3:初めての物件購入・リフォーム・不動産投資の心境

 

 1軒目を購入するまでには二つのハードルがありました。「資金」と「不安」です。「資金」については、当時まったくキャッシュがありませんでした。購入するには借入しかない状況だったのですが、見栄えの悪い決算書を持った人には銀行は簡単にお金を貸してくれません。私は決断しました。

「本業でまとまったお金を作る!」・「資金が出来たらすぐに不動産に突っ込む!」。自分との約束です。

しばらくの間は、物件は見学のみにして古家の感覚を磨きました。資金は本業のハードワークに徹し、やっとの思いで300万円を貯めました。

 もう一つが「不安」です。それは古家物件の見学に徹していた時でした。古家の実態を聞いてはいたけど、想像を超えるボロボロの物件なのです。「本当にこんな物件で借り手がつくの?」と、古家物件を見れば見るほど不安は募るばかり・・「本当に大丈夫なのかな?」と、不安はぬぐい去りません。

しかしこの不安が見事に解消する出来事を目の当たりしました。大家会のメンバーが、次々に物件を買付けしているのです。更にオシャレなリフォーム・客付けまでを実践しているのです。何事も自分の尺度だけで判断してはいけないということ。そこに需要があるのであれば売れる。その時に、初めて古家物件を購入する事を決心しました。

 

4:リフォーム後は、どのくらいの期間で入居者が付きましたか?

 

購入した初物件はわりときれいで、リフォームにもそんなにお金がかかりませんでした。リフォーム後は集客のためにチラシを自作したり、部屋内に飾り付けをするなど工夫をしました。始めは大家自ら「営業活動?」とは思っていましたが、今は大家だからこそ「営業活動をするべき」と完全に考え方が変わっています。

それは、大家会の先輩方の教えです。「こらからの大家は、業者に頼らず自分達で客付けをしなければならない」。実際自分が大家になるとその意味がはっきりわかりました。なので、営業活動は入居者の為を想い、とことん拘りました。その甲斐もあってリフォームから1ヶ月以内で、入居をいただくことができました。

 

5:これから古家不動産投資を考えている方へメッセージ

現在はもう一戸購入し入居までできています。やってみて思ったのは、実践に勝る勉強はないということがわかりました。不動産投資を足踏みしていた数年間。やろうと決心してからの数ヶ月。今思えばなぜもっと早くやらなかったのかという思いがたまによぎります。
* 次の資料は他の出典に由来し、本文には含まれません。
-- ==== Sys2Proof/Laws/Thermal.lean ====
section
/-! SUPPORT. What the evaluation of a watched room does (R110 to R112): its claims, then its record, then the ROOM cause. The evaluation of
a room that is not watched is in Laws/Restart.lean. -/

namespace Sys2Proof.Machine

/-- R112: the evaluation raises ROOM_STALE. -/
def RoomThermal.late (now : Time) (x : RoomThermal) : Bool :=
  !x.known && !x.staleRaised && decide (x.staleSince.getD now + Config.staleTime ≤ now)

/-- R111, R112: the record after the evaluation of a watched room. -/
def RoomThermal.judged (now : Time) (x : RoomThermal) : RoomThermal :=
  setDeadlines now (if x.late now then { evaluated now x with staleRaised := true } else evaluated now x)

/-- The stale alarm of a room whose record has just been written. -/
theorem staleAlarm_updThermal (r : Fin 8) (s : State) (a : RoomThermal) :
    staleAlarm r (s.updThermal r fun _ => a) =
      if a.state = .stale ∧ a.staleRaised = false ∧ ∃ t, a.staleSince = some t ∧ t + Config.staleTime ≤ s.now then
        (raiseAlarm .roomStale (.room r) none s).updThermal r fun _ => { a with staleRaised := true }
      else s.updThermal r fun _ => a := by
  have own : (s.updThermal r fun _ => a).thermal r = a := by rw [thermal_updThermal, if_pos rfl]
  have twice : (s.updThermal r fun _ => a).updThermal r (fun x => { x with staleRaised := true })
      = s.updThermal r fun _ => { a with staleRaised := true } := updThermal_updThermal ..
  unfold staleAlarm
  simp only [own]
  cases hs : a.state
  case stale =>
    cases ht : a.staleSince with
    | none => simp
    | some t =>
      cases hr : a.staleRaised
      · by_cases hl : t + Config.staleTime ≤ s.now
        · have hu : t + Config.staleTime ≤ (s.updThermal r fun _ => a).now := hl
          simp only [hu, if_true]
          rw [if_pos ⟨trivial, trivial, t, rfl, hl⟩, twice]
          simp only [hs, ht]
          rfl
        · have hu : ¬t + Config.staleTime ≤ (s.updThermal r fun _ => a).now := hl
          simp only [hu, if_false]
          rw [if_neg]
          rintro ⟨_, _, u, hu, hl'⟩
          cases hu; exact hl hl'
      · simp
  all_goals simp

/-- The state after the evaluation of a watched room: its claims, its record, and the ROOM cause where its state changed. -/
theorem evaluateRoom_watched (r : Fin 8) (s : State) (h : s.watched r = true) : evaluateRoom r s =
    noteThermalChange r (s.thermal r).state
      ((if (s.thermal r).late s.now then raiseAlarm .roomStale (.room r) none s
        else evaluationAlarms r (s.thermal r) (evaluated s.now (s.thermal r)) s).updThermal r fun _ => (s.thermal r).judged s.now) := by
  obtain ⟨x, hx⟩ : ∃ x, x = s.thermal r := ⟨_, rfl⟩
  unfold evaluateRoom
  simp only [h, if_true, ← hx]
  congr 1
  obtain ⟨a, ha⟩ : ∃ a, a = evaluated s.now x := ⟨_, rfl⟩
  have claims : evaluationAlarms r x a (s.updThermal r fun _ => a) = (evaluationAlarms r x a s).updThermal r fun _ => a := by
    unfold evaluationAlarms; cases a.state <;> simp only <;> first | rfl | (split <;> rfl)
  have kept : (evaluationAlarms r x a s).now = s.now := by
    unfold evaluationAlarms; cases a.state <;> simp only <;> first | rfl | (split <;> rfl)
  have isLate : (a.state = .stale ∧ a.staleRaised = false ∧ ∃ t, a.staleSince = some t ∧ t + Config.staleTime ≤ s.now)
      ↔ x.late s.now = true := by
    rw [ha]; unfold evaluated RoomThermal.late
    cases hk : x.known
    · simp
    · simp only [Bool.not_true, Bool.false_eq_true, if_false]
      repeat' split
      all_goals simp_all
  rw [← ha, claims, staleAlarm_updThermal, kept]
  unfold RoomThermal.judged
  rw [← ha]
  by_cases hl : x.late s.now = true
  · have stale := (isLate.2 hl).1
    have none : evaluationAlarms r x a s = s := by unfold evaluationAlarms; rw [stale]
    rw [if_pos (isLate.2 hl), if_pos hl, if_pos hl, none, updThermal_updThermal]; rfl
  · rw [if_neg fun k => hl (isLate.1 k), if_neg hl, if_neg hl, updThermal_updThermal]; rfl

end Sys2Proof.Machine
end

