-- ==== Sys2Proof/Tests/Slice0.lean ====
section
/-! SUPPORT. Tests, each of one step on a small state, and the witnesses of the statements: for each statement with hypotheses a state
and operands that meet them, clause by clause. A request's result code names the clause that its hypotheses chose. -/

-- The tests are checked one after another: in the package as one text, many at once ask for more threads than the limits give.
set_option Elab.async false

namespace Sys2Proof.Tests
open Sys2Proof Sys2Proof.Machine

/-! ## Ill-formed terms (WellFormed) -/

theorem test_wellFormed_accepts : (Instr.startSite Block.all).wellFormed = true ∧ Instr.move.wellFormed = true := by decide
theorem test_wellFormed_startSite : (Instr.startSite [.mds]).wellFormed = false := by decide
theorem test_wellFormed_stopSite : (Instr.stopSite []).wellFormed = false := by decide
theorem test_wellFormed_coldStart : (Instr.coldStart .hostOnly false false [.mds, .mds, .dkc, .tsu, .dfc]).wellFormed = false := by
  decide
theorem test_wellFormed_warmRestart : (Instr.warmRestart false false [.lpl]).wellFormed = false := by decide
theorem test_wellFormed_supply : (Instr.supplyFailActive []).wellFormed = false
    ∧ (Instr.supplyFailInactive [.dkc]).wellFormed = false ∧ (Instr.batteryLowActive [.tsu]).wellFormed = false := by decide
theorem test_wellFormed_selfCheck : (Instr.consistencyChecks []).wellFormed = false
    ∧ (Instr.rollCallCompletion []).wellFormed = false ∧ (Instr.rollCallLimitExpiry []).wellFormed = false := by decide

/-! ## The check (R198) -/

/-- R198 gives the check of the nine digits. -/
theorem test_crc_of_the_digits : crc [0x31, 0x32, 0x33, 0x34, 0x35, 0x36, 0x37, 0x38, 0x39] = 0x29B1#16 := by decide +kernel

/-! ## A small site -/

/-- The frame of a request with tag 07h. -/
def frame (code : Byte) (args : List Byte) : RequestFrame := { tag := 7#8, code := code, args := args }

/-- The request is the only one queued, and no answer waits. -/
def asks (code : Byte) (args : List Byte) (s : State) : State :=
  s.withLkp { s.lkp with urgent := [], normal := [frame code args], answers := [] }

/-- The state from which the owner takes it. -/
def handed (s : State) : State := s.withLkp { s.lkp with urgent := [], normal := [], answers := [] }

/-- What `asks` sets up is a hand-off wherever the code is available: the premise of every statement about a request. -/
theorem asks_handsOff {code : Byte} {args : List Byte} {s : State} {g : Group} (hg : groupOf code = some g)
    (hm : g.refusal s.mode = none) : HandsOff code (frame code args) (asks code args s) (handed s) :=
  ⟨⟨rfl, rfl⟩, rfl, g, hg, hm⟩

/-- The answer to a request asked in a state. -/
def answer (c : Instr) (code : Byte) (args : List Byte) (s : State) : Option (ResultCode × List Byte) :=
  match exec c (asks code args s) with
  | .next t => t.lkp.answers.head?.map fun a => (a.result, a.results)
  | _ => none

/-- The result code of the answer. -/
def result (c : Instr) (code : Byte) (args : List Byte) (s : State) : Option ResultCode := (answer c code args s).map (·.1)

/-- Something of the next state of a command. -/
def after {α : Type} (c : Instr) (f : State → α) (s : State) : Option α :=
  match exec c s with
  | .next t => some (f t)
  | _ => none
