-- ==== Sys2Proof/Machine/Flags.lean ====
section
/-! DEFINITION. The only flags are `CC_VALID` and `EAX_VALID`, and no command computes a condition code
(spec/10_state.md R41). What stands here is what the commands test: their entry checks in the order of
spec/60_exceptions.md R197, each list written as the pseudocode of the command's rule. -/

namespace Sys2Proof.Machine

/-- A valid round count: `rounds > 0` and `rounds mod 2 = 0` (R116). -/
def roundsValid (w : Word) : Bool := decide (0 < roundsOf w ∧ roundsOf w % 2 = 0)

/-- `CC_XOR` (R130). -/
def ccXorFailure (P : Params) (rounds : Word) (dst src : Region) : Option Status :=
  firstFailure [
    (decide (dst.n < src.n), .invalidParam),
    (!roundsValid rounds, .invalidParam),
    (!(regionInrange P dst && regionInrange P src), .badAddress),
    (aliasText dst.a src.n src, .badAlias)]

/-- `CC_NEW` (R132). -/
def ccNewFailure (rounds : Word) : Option Status :=
  firstFailure [(!roundsValid rounds, .invalidParam)]

/-- `CC_STREAM` (R133). -/
def ccStreamFailure (P : Params) (dst src : Region) (s : State) : Option Status :=
  firstFailure [
    (!s.CC_VALID, .noContext),
    (decide (dst.n < src.n), .invalidParam),
    (!(regionInrange P dst && regionInrange P src), .badAddress),
    (aliasText dst.a src.n src, .badAlias)]

/-- `EAX_NEW` (R161). -/
def eaxNewFailure (P : Params) (tagSize : Word) : Option Status :=
  firstFailure [
    (!P.MAC_SUPPORTED, .unsupportedCipher),
    (decide (tagSizeOf tagSize < 1 ∨ (P.B : Int) < tagSizeOf tagSize), .invalidParam)]

/-- `EAX_NONCESIZE` and `EAX_OVERHEAD` (R162, R163). -/
def eaxQueryFailure (s : State) : Option Status :=
  firstFailure [(!s.EAX_VALID, .noContext)]

/-- `EAX_SEAL` (R164). -/
def eaxSealFailure (P : Params) (dst nonce text ad : Region) (s : State) : Option Status :=
  firstFailure [
    (!s.EAX_VALID, .noContext),
    (decide (nonce.n ≠ P.B), .invalidParam),
    (decide (dst.n < text.n), .invalidParam),
    (!(regionInrange P dst && regionInrange P nonce && regionInrange P text && regionInrange P ad), .badAddress),
    (aliasOther dst.a text.n nonce || aliasOther dst.a text.n ad || aliasText dst.a text.n text, .badAlias)]

/-- `EAX_OPEN` up to the tag comparison (R165); the body length is `TEXT_LEN - TAGSIZE`, read only where
`TEXT_LEN >= TAGSIZE`. -/
def eaxOpenFailure (P : Params) (dst nonce text ad : Region) (s : State) : Option Status :=
  let n := text.n - s.TAGSIZE
  firstFailure [
    (!s.EAX_VALID, .noContext),
    (decide (nonce.n ≠ P.B), .invalidParam),
    (decide (text.n < s.TAGSIZE), .authFail),
    (decide (dst.n < n), .invalidParam),
    (!(regionInrange P dst && regionInrange P nonce && regionInrange P text && regionInrange P ad), .badAddress),
    (aliasOther dst.a n nonce || aliasOther dst.a n ad || aliasText dst.a n text, .badAlias)]

end Sys2Proof.Machine
end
大家業で資産運営を始めたいと思っている方はいちはやく行動して下さい。「行動の覚悟」と「忍耐力」を持つことは絶対に必要です。古家物件を買付けし抜群なリフォームをしても、今日明日今月といった期間で、入居者が付くとは限りません。数ヶ月はかかります。物件が増えてくれば加速度的に進められるのですが、最初の方は期待と不安がある分、時間がとても長く感じられます。私はその時間を自分と向き合うこと、未来の夢を描くことに使いました。こうやってモチベーションを下げずに頑張れば、おのずと結果はついてくると思います。